Of the entries below, return only those lines from the line with "by_cases hz : t.reg (regionIx j i) 2 = 0" to the line with "freed : ∀ i, i < n → t.regionSize j i = 0", exactly, both included.

[Collected data]
____________

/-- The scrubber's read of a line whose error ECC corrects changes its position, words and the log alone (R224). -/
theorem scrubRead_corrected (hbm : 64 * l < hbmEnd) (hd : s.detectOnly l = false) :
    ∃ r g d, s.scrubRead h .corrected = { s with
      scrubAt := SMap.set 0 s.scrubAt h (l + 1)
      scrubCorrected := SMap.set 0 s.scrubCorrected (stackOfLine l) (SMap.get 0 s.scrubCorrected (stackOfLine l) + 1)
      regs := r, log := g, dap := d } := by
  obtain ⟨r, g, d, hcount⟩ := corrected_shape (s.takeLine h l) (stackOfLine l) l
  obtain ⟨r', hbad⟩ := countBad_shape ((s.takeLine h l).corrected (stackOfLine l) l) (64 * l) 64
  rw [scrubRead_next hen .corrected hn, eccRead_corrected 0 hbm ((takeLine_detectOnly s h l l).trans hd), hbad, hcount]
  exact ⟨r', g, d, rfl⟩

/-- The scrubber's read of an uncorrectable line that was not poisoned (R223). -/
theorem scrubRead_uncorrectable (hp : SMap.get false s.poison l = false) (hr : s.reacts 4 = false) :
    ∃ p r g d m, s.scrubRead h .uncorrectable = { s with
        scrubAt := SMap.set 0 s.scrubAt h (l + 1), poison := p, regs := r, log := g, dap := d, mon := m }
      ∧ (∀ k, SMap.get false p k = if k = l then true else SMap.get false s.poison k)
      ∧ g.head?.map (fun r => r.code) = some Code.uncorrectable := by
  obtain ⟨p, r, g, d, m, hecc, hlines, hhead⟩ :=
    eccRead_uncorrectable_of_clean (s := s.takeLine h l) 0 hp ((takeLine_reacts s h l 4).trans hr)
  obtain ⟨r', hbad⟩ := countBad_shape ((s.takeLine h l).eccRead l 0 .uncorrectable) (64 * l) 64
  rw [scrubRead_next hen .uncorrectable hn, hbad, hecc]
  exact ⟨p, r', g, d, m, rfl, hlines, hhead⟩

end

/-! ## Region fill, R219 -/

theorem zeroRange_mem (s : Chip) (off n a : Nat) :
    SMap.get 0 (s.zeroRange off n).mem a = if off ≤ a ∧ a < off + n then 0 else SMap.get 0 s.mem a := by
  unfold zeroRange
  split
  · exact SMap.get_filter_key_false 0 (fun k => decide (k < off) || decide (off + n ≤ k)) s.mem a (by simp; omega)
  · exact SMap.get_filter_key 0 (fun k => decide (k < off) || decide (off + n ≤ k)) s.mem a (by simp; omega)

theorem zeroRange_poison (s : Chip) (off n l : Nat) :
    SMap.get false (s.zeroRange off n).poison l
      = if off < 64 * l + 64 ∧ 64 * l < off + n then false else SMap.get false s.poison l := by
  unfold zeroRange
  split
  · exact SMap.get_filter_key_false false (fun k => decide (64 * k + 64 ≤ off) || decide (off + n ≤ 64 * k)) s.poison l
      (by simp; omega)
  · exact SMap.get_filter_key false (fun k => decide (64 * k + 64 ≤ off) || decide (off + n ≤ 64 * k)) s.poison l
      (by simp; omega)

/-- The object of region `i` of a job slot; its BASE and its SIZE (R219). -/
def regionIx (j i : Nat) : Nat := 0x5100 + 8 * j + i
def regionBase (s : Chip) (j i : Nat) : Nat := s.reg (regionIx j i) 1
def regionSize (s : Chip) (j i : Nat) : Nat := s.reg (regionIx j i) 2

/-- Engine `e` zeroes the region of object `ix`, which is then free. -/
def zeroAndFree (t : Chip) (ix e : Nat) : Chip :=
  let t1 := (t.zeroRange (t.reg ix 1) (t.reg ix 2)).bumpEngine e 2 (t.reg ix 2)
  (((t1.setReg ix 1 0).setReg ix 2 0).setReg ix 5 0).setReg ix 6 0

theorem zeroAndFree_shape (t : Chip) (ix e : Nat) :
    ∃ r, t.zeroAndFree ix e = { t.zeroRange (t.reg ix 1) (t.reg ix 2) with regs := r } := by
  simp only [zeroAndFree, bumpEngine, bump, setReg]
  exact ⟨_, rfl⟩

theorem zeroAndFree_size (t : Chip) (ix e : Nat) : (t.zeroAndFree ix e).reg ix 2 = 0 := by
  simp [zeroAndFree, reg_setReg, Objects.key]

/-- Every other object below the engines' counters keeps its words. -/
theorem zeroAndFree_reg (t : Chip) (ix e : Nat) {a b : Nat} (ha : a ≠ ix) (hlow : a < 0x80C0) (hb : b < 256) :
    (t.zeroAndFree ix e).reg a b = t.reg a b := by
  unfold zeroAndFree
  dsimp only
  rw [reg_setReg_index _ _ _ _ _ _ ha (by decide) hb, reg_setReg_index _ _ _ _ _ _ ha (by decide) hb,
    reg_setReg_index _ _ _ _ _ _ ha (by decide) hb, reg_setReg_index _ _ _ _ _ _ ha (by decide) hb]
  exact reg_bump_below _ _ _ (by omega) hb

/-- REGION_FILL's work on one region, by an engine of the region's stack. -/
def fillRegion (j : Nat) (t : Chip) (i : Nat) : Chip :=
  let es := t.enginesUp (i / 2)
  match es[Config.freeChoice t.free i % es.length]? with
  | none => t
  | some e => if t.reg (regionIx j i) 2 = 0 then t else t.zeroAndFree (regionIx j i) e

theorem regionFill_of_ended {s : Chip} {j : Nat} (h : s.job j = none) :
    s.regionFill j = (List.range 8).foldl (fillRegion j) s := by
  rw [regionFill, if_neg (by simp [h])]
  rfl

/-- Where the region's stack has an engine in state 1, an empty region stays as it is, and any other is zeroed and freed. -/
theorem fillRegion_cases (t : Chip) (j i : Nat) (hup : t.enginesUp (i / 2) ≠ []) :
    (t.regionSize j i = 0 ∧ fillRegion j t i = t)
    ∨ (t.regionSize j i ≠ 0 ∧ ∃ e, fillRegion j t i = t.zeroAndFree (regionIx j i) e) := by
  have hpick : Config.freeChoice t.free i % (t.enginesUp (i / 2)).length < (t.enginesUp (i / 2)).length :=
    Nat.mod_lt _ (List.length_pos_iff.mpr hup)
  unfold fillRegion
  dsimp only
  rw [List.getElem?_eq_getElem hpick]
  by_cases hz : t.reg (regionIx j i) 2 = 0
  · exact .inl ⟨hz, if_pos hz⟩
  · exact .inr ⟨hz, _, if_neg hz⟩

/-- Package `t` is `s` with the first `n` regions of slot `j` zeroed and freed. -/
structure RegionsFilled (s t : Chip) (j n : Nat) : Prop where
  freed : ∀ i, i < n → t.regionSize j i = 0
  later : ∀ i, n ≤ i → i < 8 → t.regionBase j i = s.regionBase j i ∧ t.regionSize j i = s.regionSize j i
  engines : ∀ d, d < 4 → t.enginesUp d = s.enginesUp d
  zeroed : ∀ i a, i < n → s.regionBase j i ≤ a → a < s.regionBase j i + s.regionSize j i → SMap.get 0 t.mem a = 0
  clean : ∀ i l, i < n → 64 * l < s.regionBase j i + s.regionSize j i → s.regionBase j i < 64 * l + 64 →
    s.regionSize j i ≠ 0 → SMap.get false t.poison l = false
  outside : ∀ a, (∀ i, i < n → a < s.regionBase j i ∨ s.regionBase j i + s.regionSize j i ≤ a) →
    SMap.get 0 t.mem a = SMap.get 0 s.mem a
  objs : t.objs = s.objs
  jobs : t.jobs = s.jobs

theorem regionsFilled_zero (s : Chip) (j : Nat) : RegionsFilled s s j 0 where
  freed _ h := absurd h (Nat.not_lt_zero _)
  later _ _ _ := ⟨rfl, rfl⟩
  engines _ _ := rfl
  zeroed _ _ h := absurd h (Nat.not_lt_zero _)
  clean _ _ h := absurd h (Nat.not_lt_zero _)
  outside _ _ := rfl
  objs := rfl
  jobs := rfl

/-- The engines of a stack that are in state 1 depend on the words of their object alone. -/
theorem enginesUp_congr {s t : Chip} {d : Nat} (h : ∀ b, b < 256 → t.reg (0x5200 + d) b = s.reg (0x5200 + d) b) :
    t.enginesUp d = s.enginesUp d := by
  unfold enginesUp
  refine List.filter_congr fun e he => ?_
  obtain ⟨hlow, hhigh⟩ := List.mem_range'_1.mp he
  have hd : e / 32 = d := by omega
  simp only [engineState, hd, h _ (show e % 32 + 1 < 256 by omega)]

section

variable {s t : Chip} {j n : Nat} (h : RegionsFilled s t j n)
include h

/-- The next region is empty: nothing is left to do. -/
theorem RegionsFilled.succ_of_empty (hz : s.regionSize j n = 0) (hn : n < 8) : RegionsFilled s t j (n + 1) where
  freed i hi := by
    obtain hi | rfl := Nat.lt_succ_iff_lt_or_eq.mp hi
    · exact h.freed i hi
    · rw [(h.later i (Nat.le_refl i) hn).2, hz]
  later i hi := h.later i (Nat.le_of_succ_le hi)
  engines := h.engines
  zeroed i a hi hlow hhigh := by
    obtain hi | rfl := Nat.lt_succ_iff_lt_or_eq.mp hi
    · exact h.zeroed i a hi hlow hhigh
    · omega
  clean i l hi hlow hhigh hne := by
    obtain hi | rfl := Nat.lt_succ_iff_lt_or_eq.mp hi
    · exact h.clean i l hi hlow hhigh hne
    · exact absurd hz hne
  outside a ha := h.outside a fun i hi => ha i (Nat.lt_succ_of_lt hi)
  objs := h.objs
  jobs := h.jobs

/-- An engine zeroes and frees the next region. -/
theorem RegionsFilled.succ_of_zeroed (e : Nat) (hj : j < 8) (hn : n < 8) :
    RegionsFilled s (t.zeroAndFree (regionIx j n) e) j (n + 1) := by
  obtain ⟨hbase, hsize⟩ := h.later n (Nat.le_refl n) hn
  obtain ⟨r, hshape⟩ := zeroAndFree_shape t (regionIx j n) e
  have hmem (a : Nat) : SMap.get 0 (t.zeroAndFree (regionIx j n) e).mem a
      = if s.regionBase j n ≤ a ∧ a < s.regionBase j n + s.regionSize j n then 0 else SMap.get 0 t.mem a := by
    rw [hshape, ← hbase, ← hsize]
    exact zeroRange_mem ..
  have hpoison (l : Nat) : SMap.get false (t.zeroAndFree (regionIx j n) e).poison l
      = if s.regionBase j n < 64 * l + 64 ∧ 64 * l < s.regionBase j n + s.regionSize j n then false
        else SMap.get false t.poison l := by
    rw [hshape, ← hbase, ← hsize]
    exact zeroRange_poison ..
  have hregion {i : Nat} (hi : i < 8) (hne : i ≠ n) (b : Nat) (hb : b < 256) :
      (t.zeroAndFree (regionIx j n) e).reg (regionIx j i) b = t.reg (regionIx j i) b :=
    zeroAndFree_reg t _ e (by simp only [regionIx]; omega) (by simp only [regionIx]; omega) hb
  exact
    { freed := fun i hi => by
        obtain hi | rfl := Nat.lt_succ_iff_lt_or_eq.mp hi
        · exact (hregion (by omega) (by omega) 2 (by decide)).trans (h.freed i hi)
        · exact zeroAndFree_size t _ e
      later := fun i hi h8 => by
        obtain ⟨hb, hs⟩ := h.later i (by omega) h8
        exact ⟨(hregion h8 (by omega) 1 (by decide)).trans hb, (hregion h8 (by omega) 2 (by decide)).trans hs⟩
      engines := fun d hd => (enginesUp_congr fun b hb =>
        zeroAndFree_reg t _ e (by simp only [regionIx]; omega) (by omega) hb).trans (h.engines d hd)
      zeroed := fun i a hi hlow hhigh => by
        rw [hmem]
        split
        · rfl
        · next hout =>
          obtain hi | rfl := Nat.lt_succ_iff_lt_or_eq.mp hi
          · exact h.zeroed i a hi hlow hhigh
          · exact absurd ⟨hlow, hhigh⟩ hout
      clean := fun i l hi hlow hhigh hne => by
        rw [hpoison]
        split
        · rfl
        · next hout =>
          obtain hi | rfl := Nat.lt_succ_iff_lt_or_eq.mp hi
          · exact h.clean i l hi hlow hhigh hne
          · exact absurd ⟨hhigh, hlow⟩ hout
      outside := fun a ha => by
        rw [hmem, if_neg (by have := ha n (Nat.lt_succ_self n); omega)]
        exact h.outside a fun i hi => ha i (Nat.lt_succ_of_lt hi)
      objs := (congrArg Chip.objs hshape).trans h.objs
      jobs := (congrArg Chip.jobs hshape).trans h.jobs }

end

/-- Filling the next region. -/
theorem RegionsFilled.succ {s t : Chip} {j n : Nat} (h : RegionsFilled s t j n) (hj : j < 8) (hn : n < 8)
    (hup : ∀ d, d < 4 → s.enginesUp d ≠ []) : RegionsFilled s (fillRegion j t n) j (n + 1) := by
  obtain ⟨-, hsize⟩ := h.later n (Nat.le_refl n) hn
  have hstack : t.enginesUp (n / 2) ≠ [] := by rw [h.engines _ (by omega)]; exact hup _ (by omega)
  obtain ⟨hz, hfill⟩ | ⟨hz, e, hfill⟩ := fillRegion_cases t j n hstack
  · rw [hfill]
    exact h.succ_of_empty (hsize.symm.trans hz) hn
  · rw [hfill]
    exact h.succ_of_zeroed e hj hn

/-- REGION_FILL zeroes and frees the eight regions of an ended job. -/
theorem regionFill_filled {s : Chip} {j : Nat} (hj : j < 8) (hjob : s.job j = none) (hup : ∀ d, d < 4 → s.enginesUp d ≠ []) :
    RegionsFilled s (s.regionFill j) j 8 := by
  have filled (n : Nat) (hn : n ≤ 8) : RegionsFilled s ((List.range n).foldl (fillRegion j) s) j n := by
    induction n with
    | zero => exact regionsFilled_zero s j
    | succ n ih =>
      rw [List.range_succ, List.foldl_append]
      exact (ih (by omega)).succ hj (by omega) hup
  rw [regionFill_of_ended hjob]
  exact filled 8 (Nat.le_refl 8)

____________

• **Reply**:
  by_cases hz : t.reg (regionIx j i) 2 = 0
  · exact .inl ⟨hz, if_pos hz⟩
  · exact .inr ⟨hz, _, if_neg hz⟩

/-- Package `t` is `s` with the first `n` regions of slot `j` zeroed and freed. -/
structure RegionsFilled (s t : Chip) (j n : Nat) : Prop where
  freed : ∀ i, i < n → t.regionSize j i = 0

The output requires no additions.